(Collected data entries)
BEGIN

/-- The stream or bound list ends: each channel bound to it writes its running value to its result address. -/
def State.endChans (s : State) (courier : Bool) (unit : Nat) : State :=
  overList (List.range 64) (fun k s =>
    let x := s.ch k
    if s.chanOf x courier unit then s.wr x.bind.result (leBytes 8 x.value.toNat)
    else s) s

/-! ### Streams -/

/-- Address of slot i of a ring (R165). -/
def Stream.slotAddr (x : Stream) (i : Nat) : Nat := x.ent.bufBase + tileBytes * i

/-- The held stream of a wing whose ring covers a gallery address, with the slot, for a direction. -/
def State.ringAt (s : State) (w a : Nat) (out : Bool) : Option (Nat × Nat) :=
  (s.strm.find? (fun c => c.2.held && c.2.ent.out == out && c.1 / 128 == w &&
      decide (c.2.ent.bufBase ≤ a ∧ a < c.2.slotAddr c.2.slots.length))).map
    (fun c => (c.1, (a - c.2.ent.bufBase) / tileBytes))

def Stream.slot (x : Stream) (i : Nat) : SlotSt := nth .empty x.slots i

/-- The ring slot of a stream that holds tile n of its list. -/
def Stream.tileSlot (x : Stream) (n : Nat) : Nat := (x.first + n) % max 1 x.slots.length

/-- All of a stream's slots are EMPTY. -/
def Stream.drained (x : Stream) : Bool := x.slots.all (fun t => decide (t = .empty)) && x.writing.isNone

/-- A stream that is no standing loan has ended (R172); a void pop has nothing to fetch. -/
def Stream.over (x : Stream) : Bool :=
  !x.ent.standing && x.drained && (decide (x.listCount ≤ x.next) || (x.depVoid && !x.ent.out))

/-- End a stream that is over: its channels write their results and its unit is free. -/
def State.endStream (s : State) (u : Nat) : State :=
  let x := s.stream u
  if x.held && x.over then (s.endChans false u).putStream u { x with held := false } else s

/-- A whole read of a FULL slot lowers its uses; at zero the slot is EMPTY, and the consumer's place moves on past it (R167). -/
def SlotSt.spend : SlotSt → SlotSt
  | .full n => if n ≤ 1 then .empty else .full (n - 1)
  | t => t

def State.spendSlot (s : State) (u i : Nat) : State :=
  let x := s.stream u
  let t := (x.slot i).spend
  let s := s.putStream u { x with slots := setNth x.slots i t, reader := if t = .empty then (i + 1) % max 1 x.slots.length else x.reader }
  s.endStream u

/-- A producer has placed a tile in a slot of an out-stream: its place is the slot after it (R167). -/
def State.fillOut (s : State) (u i : Nat) : State :=
  let x := s.stream u
  s.putStream u { x with slots := setNth x.slots i (.full 0), writer := (i + 1) % max 1 x.slots.length }

/-- The slot of the i-th tile that a producer places next. -/
def Stream.outSlot (x : Stream) (i : Nat) : Nat := (x.writer + i) % max 1 x.slots.length

/-- An entry of a command list (R166). -/
structure ListEntry where
  addr : Nat
  mark : Bool
  uses : Nat
  evt : Nat
  val : Nat
  bad : Bool
  deriving DecidableEq, Repr

def ListEntry.ofBytes (b : List Byte) : ListEntry :=
  { addr := field b 0 8, mark := (field b 8 1).testBit 0, uses := field b 9 1, evt := field b 10 1 % 64,
    val := field b 12 4,
    bad := decide (2 ≤ field b 8 1) || decide (64 ≤ field b 10 1) || field b 11 1 != 0 }

/-- The next entry of a stream: from its command list, or from the shelf of its deposit binding (R232 to R234). -/
def State.nextEntry (s : State) (u : Nat) : ListEntry :=
  let x := s.stream u
  match x.dep with
  | some (h, p) =>
    let t := (s.shelfOf (u / 128) h).ent
    { addr := t.nearBase + tileBytes * ((p + x.next) % max 1 t.nearTiles), mark := false, uses := x.depUses, evt := 0, val := 0,
      bad := false }
  | none => ListEntry.ofBytes (s.rd (x.listBase + 16 * x.next) 16)

/-- A mark is met when its counter is at least its value (R166). -/
def State.markMet (s : State) (w : Nat) (e : ListEntry) : Bool :=
  !e.mark || decide (e.val ≤ (s.evGet w e.evt).toNat)

/-- Take up a re-arm: the next fetch takes entry 0 of the new list (R171). -/
def Stream.takeRearm (x : Stream) : Stream :=
  match x.rearm with
  | some (b, n) => if x.listCount ≤ x.next then { x with listBase := b, listCount := n, next := 0, rearm := none, rearmed := none, first := x.ring } else x
  | none => x

/-- FILL_EVT gains 1 where FILL_EN is set. -/
def State.fillEvt (s : State) (u : Nat) : State :=
  let x := s.stream u
  if x.ent.fillEn then s.evCount x.ctx (u / 128) x.ent.fillEvt else s

/-- A stream that ends by a fault or an abort: WING_STRM_STS.STATE reads 3 after either (R183; DESIGN CHOICE, log 137). -/
def Stream.stopped (x : Stream) : Stream :=
  { x with held := false, faulted := true, writing := none, dep := none, rearm := none, rearmed := none, slots := x.slots.map (fun _ => .empty) }

/-- Reads of legacy flash for streams that satisfy a test: one that has landed is discarded, one in flight serves nothing more (R183). -/
def State.dropStreamReads (s : State) (f : Nat → Bool) : State :=
  let mine := fun (r : LfRead) => match r.stream with | some (u, _) => f u | none => false
  { s with lf := s.lf.map (fun n => (n.1, { n.2 with reads :=
      (n.2.reads.filter (fun r => !(mine r && r.ready))).map (fun r => if mine r then { r with stream := none } else r) })) }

END

-- Exercise goal --
From the entries above, select each line containing the string "some".

-- Output below --
  | some (h, p) =>
  | some (b, n) => if x.listCount ≤ x.next then { x with listBase := b, listCount := n, next := 0, rearm := none, rearmed := none, first := x.ring } else x
  let mine := fun (r : LfRead) => match r.stream with | some (u, _) => f u | none => false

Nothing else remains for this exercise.